- WORK TASK -
Could you copy exactly the lines from the one containing "encodeXNN 0xF x 0x15" through the last line of the records below, and nothing else?
◆ ◆ ◆
-- ==== Sys2Proof/Decode.lean ====
section
/-! DEFINITION. The decoder (spec 30_encoding.md R101 to R106), its byte-level form (20_memory.md R75), the
encoder from the same table, and the host's numbering of a table word. -/

namespace Sys2Proof

/-- Why a decode fails, by name. -/
inductive DecodeError where
  /-- The word matches no row of R105 (R106). -/
  | unrecognized (op : Word)
  /-- Fewer than the two bytes of an instruction (R100). -/
  | truncated
deriving DecidableEq, Repr

/-- The leading nibble `op[15:12]` (R9, R102). -/
def fieldOp (op : Word) : Nibble := op.extractLsb' 12 4

/-- `X = op[11:8]` (R9, R102). -/
def fieldX (op : Word) : RegIdx := op.extractLsb' 8 4

/-- `Y = op[7:4]` (R9, R102). -/
def fieldY (op : Word) : RegIdx := op.extractLsb' 4 4

/-- `N = op[3:0]` (R9, R102). -/
def fieldN (op : Word) : Nibble := op.extractLsb' 0 4

/-- `NN = op[7:0]` (R9, R102). -/
def fieldNN (op : Word) : Byte := op.extractLsb' 0 8

/-- `NNN = op[11:0]` (R9, R102). -/
def fieldNNN (op : Word) : Addr := op.extractLsb' 0 12

/-- The words with leading nibble 0 (R105). -/
def decode0 (op : Word) : Except DecodeError Instr :=
  if op = 0x00E0 then .ok .cls
  else if op = 0x00EE then .ok .ret
  else .error (.unrecognized op)

/-- The words with leading nibble 8, by N (R105). -/
def decode8 (op : Word) : Except DecodeError Instr :=
  match (fieldN op).toNat with
  | 0x0 => .ok (.ldReg (fieldX op) (fieldY op))
  | 0x1 => .ok (.orReg (fieldX op) (fieldY op))
  | 0x2 => .ok (.andReg (fieldX op) (fieldY op))
  | 0x3 => .ok (.xorReg (fieldX op) (fieldY op))
  | 0x4 => .ok (.addReg (fieldX op) (fieldY op))
  | 0x5 => .ok (.subReg (fieldX op) (fieldY op))
  | 0x6 => .ok (.shr (fieldX op) (fieldY op))
  | 0x7 => .ok (.subn (fieldX op) (fieldY op))
  | 0xE => .ok (.shl (fieldX op) (fieldY op))
  | _ => .error (.unrecognized op)

/-- The words with leading nibble E, by NN (R105). -/
def decodeE (op : Word) : Except DecodeError Instr :=
  if fieldNN op = 0x9E then .ok (.skp (fieldX op))
  else if fieldNN op = 0xA1 then .ok (.sknp (fieldX op))
  else .error (.unrecognized op)

/-- The words with leading nibble F, by NN (R105). -/
def decodeF (op : Word) : Except DecodeError Instr :=
  if fieldNN op = 0x07 then .ok (.ldFromDt (fieldX op))
  else if fieldNN op = 0x0A then .ok (.ldKey (fieldX op))
  else if fieldNN op = 0x15 then .ok (.ldDt (fieldX op))
  else if fieldNN op = 0x18 then .ok (.ldSt (fieldX op))
  else if fieldNN op = 0x1E then .ok (.addI (fieldX op))
  else if fieldNN op = 0x29 then .ok (.ldF (fieldX op))
  else if fieldNN op = 0x33 then .ok (.ldB (fieldX op))
  else if fieldNN op = 0x55 then .ok (.store (fieldX op))
  else if fieldNN op = 0x65 then .ok (.load (fieldX op))
  else .error (.unrecognized op)

/-- `DECODE` (R105): total on all 65536 words, by the leading nibble and, where ambiguous, the trailing
nibble or byte (R101). -/
def decode (op : Word) : Except DecodeError Instr :=
  match (fieldOp op).toNat with
  | 0x0 => decode0 op
  | 0x1 => .ok (.jp (fieldNNN op))
  | 0x2 => .ok (.call (fieldNNN op))
  | 0x3 => .ok (.seImm (fieldX op) (fieldNN op))
  | 0x4 => .ok (.sneImm (fieldX op) (fieldNN op))
  | 0x5 => if fieldN op = 0 then .ok (.seReg (fieldX op) (fieldY op)) else .error (.unrecognized op)
  | 0x6 => .ok (.ldImm (fieldX op) (fieldNN op))
  | 0x7 => .ok (.addImm (fieldX op) (fieldNN op))
  | 0x8 => decode8 op
  | 0x9 => if fieldN op = 0 then .ok (.sneReg (fieldX op) (fieldY op)) else .error (.unrecognized op)
  | 0xA => .ok (.ldI (fieldNNN op))
  | 0xB => .ok (.jpV0 (fieldNNN op))
  | 0xC => .ok (.rnd (fieldX op) (fieldNN op))
  | 0xD => .ok (.drw (fieldX op) (fieldY op) (fieldN op))
  | 0xE => decodeE op
  | _ => decodeF op

/-- The word of two bytes in fetch order: the first byte is bits 15..8 (R75). -/
def wordOfBytes (hi lo : Byte) : Word := hi ++ lo

/-- A word's bytes as memory holds them, the high byte at the lower address (R75). -/
def bytesOfWord (op : Word) : List Byte := [op.extractLsb' 8 8, op.extractLsb' 0 8]

/-- One instruction from the front of a list of bytes, with the bytes after it (R75, R100, R105). -/
def decodeBytes : List Byte → Except DecodeError (Instr × List Byte)
  | hi :: lo :: rest =>
    match decode (wordOfBytes hi lo) with
    | .ok i => .ok (i, rest)
    | .error e => .error e
  | _ => .error .truncated

/-- A word of format REGREG or SPRITE: leading nibble, X, Y, trailing nibble (R103). -/
def encodeXYN (op : Nibble) (x y : RegIdx) (n : Nibble) : Word := op ++ x ++ y ++ n

/-- A word of format REGIMM or REGFN: leading nibble, X, trailing byte (R103). -/
def encodeXNN (op : Nibble) (x : RegIdx) (nn : Byte) : Word := op ++ x ++ nn

/-- A word of format ADDR: leading nibble, NNN (R103). -/
def encodeNNN (op : Nibble) (nnn : Addr) : Word := op ++ nnn

/-- The word of an instruction (R103, R105). -/
def encode : Instr → Word
  | .cls => 0x00E0
  | .ret => 0x00EE
  | .jp nnn => encodeNNN 0x1 nnn
  | .call nnn => encodeNNN 0x2 nnn
  | .seImm x nn => encodeXNN 0x3 x nn
  | .sneImm x nn => encodeXNN 0x4 x nn
  | .seReg x y => encodeXYN 0x5 x y 0x0
  | .ldImm x nn => encodeXNN 0x6 x nn
  | .addImm x nn => encodeXNN 0x7 x nn
  | .ldReg x y => encodeXYN 0x8 x y 0x0
  | .orReg x y => encodeXYN 0x8 x y 0x1
  | .andReg x y => encodeXYN 0x8 x y 0x2
  | .xorReg x y => encodeXYN 0x8 x y 0x3
  | .addReg x y => encodeXYN 0x8 x y 0x4
  | .subReg x y => encodeXYN 0x8 x y 0x5
  | .shr x y => encodeXYN 0x8 x y 0x6
  | .subn x y => encodeXYN 0x8 x y 0x7
  | .shl x y => encodeXYN 0x8 x y 0xE
  | .sneReg x y => encodeXYN 0x9 x y 0x0
  | .ldI nnn => encodeNNN 0xA nnn
  | .jpV0 nnn => encodeNNN 0xB nnn
  | .rnd x nn => encodeXNN 0xC x nn
  | .drw x y n => encodeXYN 0xD x y n
  | .skp x => encodeXNN 0xE x 0x9E
  | .sknp x => encodeXNN 0xE x 0xA1
  | .ldFromDt x => encodeXNN 0xF x 0x07
  | .ldKey x => encodeXNN 0xF x 0x0A
  | .ldDt x => encodeXNN 0xF x 0x15
  | .ldSt x => encodeXNN 0xF x 0x18
  | .addI x => encodeXNN 0xF x 0x1E
  | .ldF x => encodeXNN 0xF x 0x29
  | .ldB x => encodeXNN 0xF x 0x33
  | .store x => encodeXNN 0xF x 0x55
  | .load x => encodeXNN 0xF x 0x65

/-- The instruction word of a table word: its low `nbits` bits, every bit above them 0. -/
def tableWord (nbits w : Nat) : Word := BitVec.ofNat 16 (w % 2 ^ nbits)

/-- The instruction the decoder reads from a table word laid out in memory order (R75). -/
def decodeTableWord (nbits w : Nat) : Option Instr :=
  match decodeBytes (bytesOfWord (tableWord nbits w)) with
  | .ok (i, _) => some i
  | .error _ => none

end Sys2Proof
end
◆ ◆ ◆
- ANSWER SPACE -
  | .ldDt x => encodeXNN 0xF x 0x15
  | .ldSt x => encodeXNN 0xF x 0x18
  | .addI x => encodeXNN 0xF x 0x1E
  | .ldF x => encodeXNN 0xF x 0x29
  | .ldB x => encodeXNN 0xF x 0x33
  | .store x => encodeXNN 0xF x 0x55
  | .load x => encodeXNN 0xF x 0x65

/-- The instruction word of a table word: its low `nbits` bits, every bit above them 0. -/
def tableWord (nbits w : Nat) : Word := BitVec.ofNat 16 (w % 2 ^ nbits)

/-- The instruction the decoder reads from a table word laid out in memory order (R75). -/
def decodeTableWord (nbits w : Nat) : Option Instr :=
  match decodeBytes (bytesOfWord (tableWord nbits w)) with
  | .ok (i, _) => some i
  | .error _ => none

end Sys2Proof
end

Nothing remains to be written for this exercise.